:: Problem requirements ::
Using the records below, output the stretch that opens with the line containing "reserved AOP. -/" and closes with the line containing "s.fab.t0 off 64) s", exactly and including both lines, with nothing more.

(Saved entries)
>>>

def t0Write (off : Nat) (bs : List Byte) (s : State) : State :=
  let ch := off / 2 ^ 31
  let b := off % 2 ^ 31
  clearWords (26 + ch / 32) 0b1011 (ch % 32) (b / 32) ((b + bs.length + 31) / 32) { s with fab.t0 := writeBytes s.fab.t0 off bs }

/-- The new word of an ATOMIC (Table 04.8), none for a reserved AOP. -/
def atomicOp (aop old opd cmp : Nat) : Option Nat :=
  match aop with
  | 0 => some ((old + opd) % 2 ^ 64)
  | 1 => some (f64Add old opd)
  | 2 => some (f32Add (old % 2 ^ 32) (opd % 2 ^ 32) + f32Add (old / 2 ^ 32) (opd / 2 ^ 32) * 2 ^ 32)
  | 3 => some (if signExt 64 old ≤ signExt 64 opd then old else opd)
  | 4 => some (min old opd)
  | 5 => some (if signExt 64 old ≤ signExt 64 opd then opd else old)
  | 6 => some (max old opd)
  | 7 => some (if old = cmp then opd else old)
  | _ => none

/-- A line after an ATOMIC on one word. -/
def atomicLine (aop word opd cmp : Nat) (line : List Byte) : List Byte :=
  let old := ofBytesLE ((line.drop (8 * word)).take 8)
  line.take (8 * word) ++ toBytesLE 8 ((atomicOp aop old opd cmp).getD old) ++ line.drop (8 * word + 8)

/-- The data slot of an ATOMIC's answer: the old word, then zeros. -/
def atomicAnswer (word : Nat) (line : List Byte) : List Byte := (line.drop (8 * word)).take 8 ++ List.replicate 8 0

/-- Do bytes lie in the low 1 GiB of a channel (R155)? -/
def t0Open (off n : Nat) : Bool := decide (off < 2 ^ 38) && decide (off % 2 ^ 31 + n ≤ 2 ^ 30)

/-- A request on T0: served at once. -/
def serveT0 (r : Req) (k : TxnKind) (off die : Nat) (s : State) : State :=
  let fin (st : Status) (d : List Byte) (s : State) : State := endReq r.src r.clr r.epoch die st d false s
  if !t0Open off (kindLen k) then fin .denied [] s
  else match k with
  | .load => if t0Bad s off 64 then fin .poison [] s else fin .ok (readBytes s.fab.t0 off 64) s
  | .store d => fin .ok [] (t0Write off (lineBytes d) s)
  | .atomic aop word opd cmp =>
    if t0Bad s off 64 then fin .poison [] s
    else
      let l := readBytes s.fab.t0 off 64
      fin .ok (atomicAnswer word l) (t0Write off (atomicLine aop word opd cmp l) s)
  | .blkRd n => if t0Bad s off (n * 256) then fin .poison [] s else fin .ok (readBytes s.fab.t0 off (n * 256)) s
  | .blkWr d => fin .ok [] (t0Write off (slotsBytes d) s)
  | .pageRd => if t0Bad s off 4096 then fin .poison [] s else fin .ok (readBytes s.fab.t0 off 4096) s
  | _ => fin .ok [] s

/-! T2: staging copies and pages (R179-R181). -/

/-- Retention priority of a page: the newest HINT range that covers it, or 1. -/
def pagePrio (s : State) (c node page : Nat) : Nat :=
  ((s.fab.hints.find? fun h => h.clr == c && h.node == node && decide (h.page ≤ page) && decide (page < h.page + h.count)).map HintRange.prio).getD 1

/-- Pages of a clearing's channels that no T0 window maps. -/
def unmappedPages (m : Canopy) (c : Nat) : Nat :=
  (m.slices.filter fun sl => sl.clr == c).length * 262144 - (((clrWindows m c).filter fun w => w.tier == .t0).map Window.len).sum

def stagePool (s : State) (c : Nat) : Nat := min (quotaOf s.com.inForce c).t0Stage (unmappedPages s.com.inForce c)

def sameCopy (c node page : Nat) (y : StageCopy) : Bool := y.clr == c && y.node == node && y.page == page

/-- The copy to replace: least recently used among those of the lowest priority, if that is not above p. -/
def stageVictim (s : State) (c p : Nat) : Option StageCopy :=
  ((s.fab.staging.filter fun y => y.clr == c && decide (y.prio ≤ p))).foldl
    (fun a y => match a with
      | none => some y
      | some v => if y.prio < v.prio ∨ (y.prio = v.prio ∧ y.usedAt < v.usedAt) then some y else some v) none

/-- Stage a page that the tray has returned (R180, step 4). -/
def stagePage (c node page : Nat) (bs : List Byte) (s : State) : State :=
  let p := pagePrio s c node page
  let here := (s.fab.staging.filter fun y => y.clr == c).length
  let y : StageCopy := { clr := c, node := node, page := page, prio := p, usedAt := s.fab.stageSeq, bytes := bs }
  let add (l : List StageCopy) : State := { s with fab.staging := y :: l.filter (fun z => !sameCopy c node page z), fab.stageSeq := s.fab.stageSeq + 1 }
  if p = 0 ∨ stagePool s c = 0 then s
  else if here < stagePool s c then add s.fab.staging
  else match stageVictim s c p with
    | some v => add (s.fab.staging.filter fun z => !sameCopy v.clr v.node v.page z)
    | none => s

<<<

:: Output of the task ::
/-- The new word of an ATOMIC (Table 04.8), none for a reserved AOP. -/
def atomicOp (aop old opd cmp : Nat) : Option Nat :=
  match aop with
  | 0 => some ((old + opd) % 2 ^ 64)
  | 1 => some (f64Add old opd)
  | 2 => some (f32Add (old % 2 ^ 32) (opd % 2 ^ 32) + f32Add (old / 2 ^ 32) (opd / 2 ^ 32) * 2 ^ 32)
  | 3 => some (if signExt 64 old ≤ signExt 64 opd then old else opd)
  | 4 => some (min old opd)
  | 5 => some (if signExt 64 old ≤ signExt 64 opd then opd else old)
  | 6 => some (max old opd)
  | 7 => some (if old = cmp then opd else old)
  | _ => none

/-- A line after an ATOMIC on one word. -/
def atomicLine (aop word opd cmp : Nat) (line : List Byte) : List Byte :=
  let old := ofBytesLE ((line.drop (8 * word)).take 8)
  line.take (8 * word) ++ toBytesLE 8 ((atomicOp aop old opd cmp).getD old) ++ line.drop (8 * word + 8)

/-- The data slot of an ATOMIC's answer: the old word, then zeros. -/
def atomicAnswer (word : Nat) (line : List Byte) : List Byte := (line.drop (8 * word)).take 8 ++ List.replicate 8 0

/-- Do bytes lie in the low 1 GiB of a channel (R155)? -/
def t0Open (off n : Nat) : Bool := decide (off < 2 ^ 38) && decide (off % 2 ^ 31 + n ≤ 2 ^ 30)

/-- A request on T0: served at once. -/
def serveT0 (r : Req) (k : TxnKind) (off die : Nat) (s : State) : State :=
  let fin (st : Status) (d : List Byte) (s : State) : State := endReq r.src r.clr r.epoch die st d false s
  if !t0Open off (kindLen k) then fin .denied [] s
  else match k with
  | .load => if t0Bad s off 64 then fin .poison [] s else fin .ok (readBytes s.fab.t0 off 64) s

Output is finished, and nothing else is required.